Skipping CI for Draft Pull Request.
If you want CI signal for your change, please convert it to an actual PR.
You can still manually trigger a test run with /test all

saifshaikh48 · 2023-04-05T17:58:42Z

/test vsphere-proxy-e2e-operator

saifshaikh48 · 2023-04-06T20:04:45Z

/test vsphere-proxy-e2e-operator

mansikulkarni96 · 2023-06-05T21:08:39Z

/test-aws-e2e-operator

mansikulkarni96 · 2023-06-05T21:31:30Z

/test vsphere-proxy-e2e-operator

mansikulkarni96 · 2023-06-05T21:31:51Z

/test aws-e2e-operator

mansikulkarni96 · 2023-06-08T14:57:28Z

/test vsphere-proxy-e2e-operator

mansikulkarni96 · 2023-06-08T15:36:43Z

/retitle WINC-637: Set cluster-wide proxy environment variables on Windows instances

openshift-ci-robot · 2023-06-08T16:00:26Z

@saifshaikh48: This pull request references WINC-637 which is a valid jira issue.

In response to this:

This PR expands the services ConfigMap data schema and the expected services ConfigMap to hold a new field, a list of name/value pairs representing environment variables to be set on Windows instances. If the cluster-wide proxy variables change at any point, the ConfigMap is re-created to hold the new values. It also introduces a functionality to the WICD controller to ensure all the environment variables defined in the services ConfigMap are set as expected on the Windows nodes. If there is a discrepancy, WICD updates the values and restarts the instance to allow all OpenShift managed Windows services to pick up changes.

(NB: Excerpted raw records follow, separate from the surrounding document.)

/-- p for the step after a closed one: the restart of SCALE_RESET, the computed p, or in host-assisted mode a hand
(R106 step 4, R107, R108). -/
def nextP (s : State) (t step : Nat) : State :=
  match mget s.scaling t with
  | none => s
  | some r =>
    if r.resetDue.any (· ≤ step) then restartHist s t (step + 1)
    else
      let p := computeP s r
      if field s .mgt 0 0x010 0 1 = 0 then putP s t r p
      else if r.waitP || p = r.p then s
      else raise (setScale s t fun x => { x with waitP := true }) .mgt 0 0 [t, unsignedOf 64 r.p, unsignedOf 64 p]

/-- A hand of a tensor withdrawn, if one stands. -/
def withdrawHand (s : State) (bit t : Nat) : State :=
  match mgtHand s bit t with
  | some h => withdraw s h
  | none => s

/-- Every hand of a tensor withdrawn (R115): the pre-scale and the silent-layer rule go on without one, and a tensor that waits for an
outlier list keeps its current one (DESIGN CHOICE, log 99). -/
def withdrawHands (s : State) (t : Nat) : State :=
  let s1 := setScale (withdrawHand (withdrawHand (withdrawHand s 0 t) 1 t) 2 t) t fun x =>
    { x with waitP := false, silentHand := false, silentItems := [], answer := none }
  { s1 with outliers := mmod s1.outliers t fun o => if o.hand then { o with hand := false, next := some (o.current, o.proposedStep) } else o }

/-- SCALE_RESET on one member: the tensor's hands are withdrawn; the restart comes at the next step boundary, at once with no job (R107,
R115). -/
def installScaleReset : Install := fun c s =>
  let t := bitsOf c.slot.param0 0 16
  if (mget s.scaling t).isNone then .error (rangeOf 0x20)
  else
    let s1 := kickUpdates (withdrawHands s t)
    if s.job.running then .ok (setScale s1 t fun x => { x with resetAsked := true })
    else .ok (restartHist s1 t s.job.openStep)

def execScaleReset (c : HostCmd) (s : State) : Host.Outcome State Fault Refusal :=
  runCmd s 0x011A c fun s => startClass s c [] installScaleReset

/-! ### Outlier channels (R111 to R114) -/

/-- Channels allowed in each block of 128 (R117). -/
def perBlock (s : State) : Nat := field s .mgt 0 0x204 4 2

/-- The list of an OUTLIER_SET. -/
def outlierList (c : ClassCmd) : List Nat := (entriesOf c.data 4 (bitsOf c.slot.param0 16 16)).map fun b => leNat b

/-- OUTLIER_SET on one member: ascending, at most PER_BLOCK in a block (R112). -/
def installOutlierSet : Install := fun c s =>
  let t := bitsOf c.slot.param0 0 16
  let l := outlierList c
  if !strictlyRising l || l.any fun k => (l.filter fun x => x / 128 = k / 128).length > perBlock s then .error (rangeOf condition)
  else .ok { s with outliers := mput s.outliers t { (mget s.outliers t).getD noOutliers with host := some l } }

def execOutlierSet (c : HostCmd) (data : List Byte) (s : State) : Host.Outcome State Fault Refusal :=
  runCmd s 0x011B c fun s =>
    let n := 4 * bitsOf c.slot.param0 16 16
    if operandOut s c n then refuse s c 0x18
    else
      match operandFault s c n with
      | some a => failUE s c a
      | none => startClass s c (operandBytes s c data n) installOutlierSet

/-- The maxima of a tensor at a selection: this module's and those that came from the others (R113 step 1). -/
def channelMaxima (o : Outliers) (step : Nat) : List (Nat × Nat) :=
  ((o.peers.filter fun q => q.1 = step).map (·.2)).foldl (fun m q =>
    let old := (mget m q.1).getD 0
    if (decodeFmt .fp32 old).lt (decodeFmt .fp32 q.2) then mput m q.1 q.2 else m) o.stats

/-- m_b of a block (R113 step 2). -/
def blockMean (m : List (Nat × Nat)) (b : Nat) : Val :=
  let c := ctl32 .strict
  let sum := (rangeFrom (128 * b) 128).foldl (fun acc k =>
    (opAdd c (decodeFmt .fp32 acc) (decodeFmt .fp32 ((mget m k).getD 0))).1) 0
  decodeFmt .fp32 (opMul c (decodeFmt .fp32 sum) (.fin false 1 (-7))).1

/-- The channels chosen in a block (R113 steps 3 and 4): descending maximum, then ascending index. -/
def chooseBlock (s : State) (o : Outliers) (m : List (Nat × Nat)) (b : Nat) : List Nat :=
  let t := field s .mgt 0 0x204 0 4
  let mean := blockMean m b
  let val := fun (k : Nat) => decodeFmt .fp32 ((mget m k).getD 0)
  let cand := (rangeFrom (128 * b) 128).filter fun k =>
    !(val k).lt (scaleVal mean t) || (o.current.contains k && !(val k).lt (scaleVal mean ((t : Int) - 1)))
  sortBy id ((sortBy (fun k => 2 ^ 32 - (mget m k).getD 0) cand).take (perBlock s))
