-- ==== Sys2Proof/Machine/Attend.lean ====
section
/-! DEFINITION. Blockwise attention over a sequence ring: ATT_RUN, parcels, ring open, abort notices (R197 to R218). -/

namespace Sys2Proof.Machine

/-! ### The descriptor (R201, R202) -/

/-- An attention descriptor from its 128 bytes. -/
def attDescOf (bs : List Byte) : AttDesc :=
  let b6 := leAt bs 6 1
  { tensor := leAt bs 0 2, qTag := leAt bs 2 1, kTag := leAt bs 3 1, vTag := leAt bs 4 1, outTag := leAt bs 5 1
    strictFormat := bitOf b6 7, minKey := bitsOf b6 5 2, causal := bitOf b6 4, backward := bitOf b6 3
    headDim := 64 * (bitsOf (leAt bs 7 1) 0 2 + 1), qHeads := leAt bs 8 1, kvHeads := leAt bs 9 1, ringSize := leAt bs 0xA 1
    ringPosition := leAt bs 0xB 1, ringId := leAt bs 0xC 2, layoutEpoch := leAt bs 0xE 2, chunk := leAt bs 0x10 4
    valid := leAt bs 0x14 4, scale := leAt bs 0x18 4, coreFirst := leAt bs 0x1C 2, coreCount := leAt bs 0x1E 2
    stateOffset := leAt bs 0x20 4, hostBases := leAt bs 0x24 4 % 512, qBase := leAt bs 0x28 8, qdBase := leAt bs 0x30 8
    kBase := leAt bs 0x38 8, kdBase := leAt bs 0x40 8, vBase := leAt bs 0x48 8, vtBase := leAt bs 0x50 8, oBase := leAt bs 0x58 8
    lseBase := leAt bs 0x60 8, ringBase := leAt bs 0x68 8, gradBase := leAt bs 0x70 8 }

def queryTag (t : Nat) : Bool := t = 3 || t = 0x14
def outTagOk (t : Nat) : Bool := t = 1 || t = 3 || t = 0x14 || t = 0x15

/-- Formats of stored keys and values beside a query format (R204). -/
def keyTagOk (q t : Nat) : Bool := t = 0x14 || t = 0x15 || t = 0x16 || (t = 3 && q = 3)

/-- Tokens of a shard, and blocks of 128 of them. -/
def shardTokens (d : AttDesc) : Nat := 2 * d.chunk
def shardBlocks (d : AttDesc) : Nat := shardTokens d / 128

/-- Dimension blocks of a head. -/
def dimBlocks (d : AttDesc) : Nat := (d.headDim + 127) / 128

/-- Bytes of one tile under a tag, and of the tiles of n heads. -/
def tagTile (tag : Nat) : Nat := granules (64 + tileBody (fmtOfTag tag).1 (fmtOfTag tag).2 0)
def headBytes (d : AttDesc) (tag n : Nat) : Nat := n * shardBlocks d * dimBlocks d * tagTile tag

/-- The arrays of a run: bit of HOST_BASES, base, bytes, and whether the run reads it. -/
def attArrays (s : State) (d : AttDesc) : List (Nat × Nat × Nat × Bool) :=
  let g := fun (i : Nat) => leNat (devRead s (d.gradBase + 8 * i) 8)
  let q := headBytes d d.qTag d.qHeads
  let o := headBytes d d.outTag d.qHeads
  let b := d.backward
  [(0, d.qBase, q, true), (1, d.qdBase, q, b), (2, d.kBase, headBytes d d.kTag d.kvHeads, true),
   (3, d.kdBase, headBytes d d.kTag d.kvHeads, b), (4, d.vBase, headBytes d d.vTag d.kvHeads, true),
   (5, d.vtBase, headBytes d d.vTag d.kvHeads, b), (6, d.oBase, o, b), (7, d.lseBase, 4 * d.qHeads * shardTokens d, b)]
    ++ (if b then [(8, g 0, o, true), (8, g 1, o, true), (8, g 2, o, false), (8, g 3, headBytes d d.outTag d.kvHeads, false),
          (8, g 4, headBytes d d.outTag d.kvHeads, false)] else [])

/-- Whether an array's base breaks R202. -/
def baseBad (s : State) (d : AttDesc) (a : Nat × Nat × Nat × Bool) : Bool :=
  if bitOf d.hostBases a.1 then a.2.1 % 4096 != 0 else a.2.1 % 256 != 0 || rangeBad s a.2.1 a.2.2.1

/-- Bytes of state on the core with the most query blocks (R206). -/
def stateArea (d : AttDesc) : Nat :=
  (d.qHeads * shardBlocks d + d.coreCount - 1) / max d.coreCount 1 * (512 * d.headDim + 1024)

/-- Whether the base of a backward pass's table of addresses breaks R202. -/
def gradTableBad (s : State) (d : AttDesc) : Bool := d.backward && (d.gradBase % 256 != 0 || rangeBad s d.gradBase 64)

/-- Bytes of a slot's room for the tiles of a parcel in the widest format beside the query's, and for dK and dV in FP32 (R204, R213,
R214). -/
def parcelRoom (d : AttDesc) : Nat := (if d.backward then 4 else 2) * headBytes d (if d.qTag = 3 then 3 else 0x14) d.kvHeads
def partialRoom (d : AttDesc) : Nat := if d.backward then 8 * d.kvHeads * shardTokens d * d.headDim else 0

/-- Bytes of a slot of the ring area: the parcel's tiles, its partials, returning partials, and 256 bytes that end with the completion
mark, before it the mark of the returning partials (R214, DESIGN CHOICE, log 100). -/
def slotBytes (d : AttDesc) : Nat := parcelRoom d + 2 * partialRoom d + 256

Instructions for interacting with me using PR comments are available here. If you have questions or suggestions related to my behavior, please file an issue against the kubernetes/test-infra repository.

mansikulkarni96 · 2023-06-08T20:24:47Z

/test vsphere-proxy-e2e-operator

aravindhp

Thanks for working on this, @saifshaikh48 @mansikulkarni96. Please address my comments.

aravindhp · 2023-06-08T20:35:06Z

pkg/cluster/config.go

@@ -34,14 +34,14 @@ const (
 )

 var (
+	// AcceptableProxyVars is a list of the supported proxy variables
+	AcceptableProxyVars = []string{"HTTP_PROXY", "HTTPS_PROXY", "NO_PROXY"}


This should just be ProxyVars. The fact that it is here implies acceptance. Or if you are having naming issues, SupportedProxyVars.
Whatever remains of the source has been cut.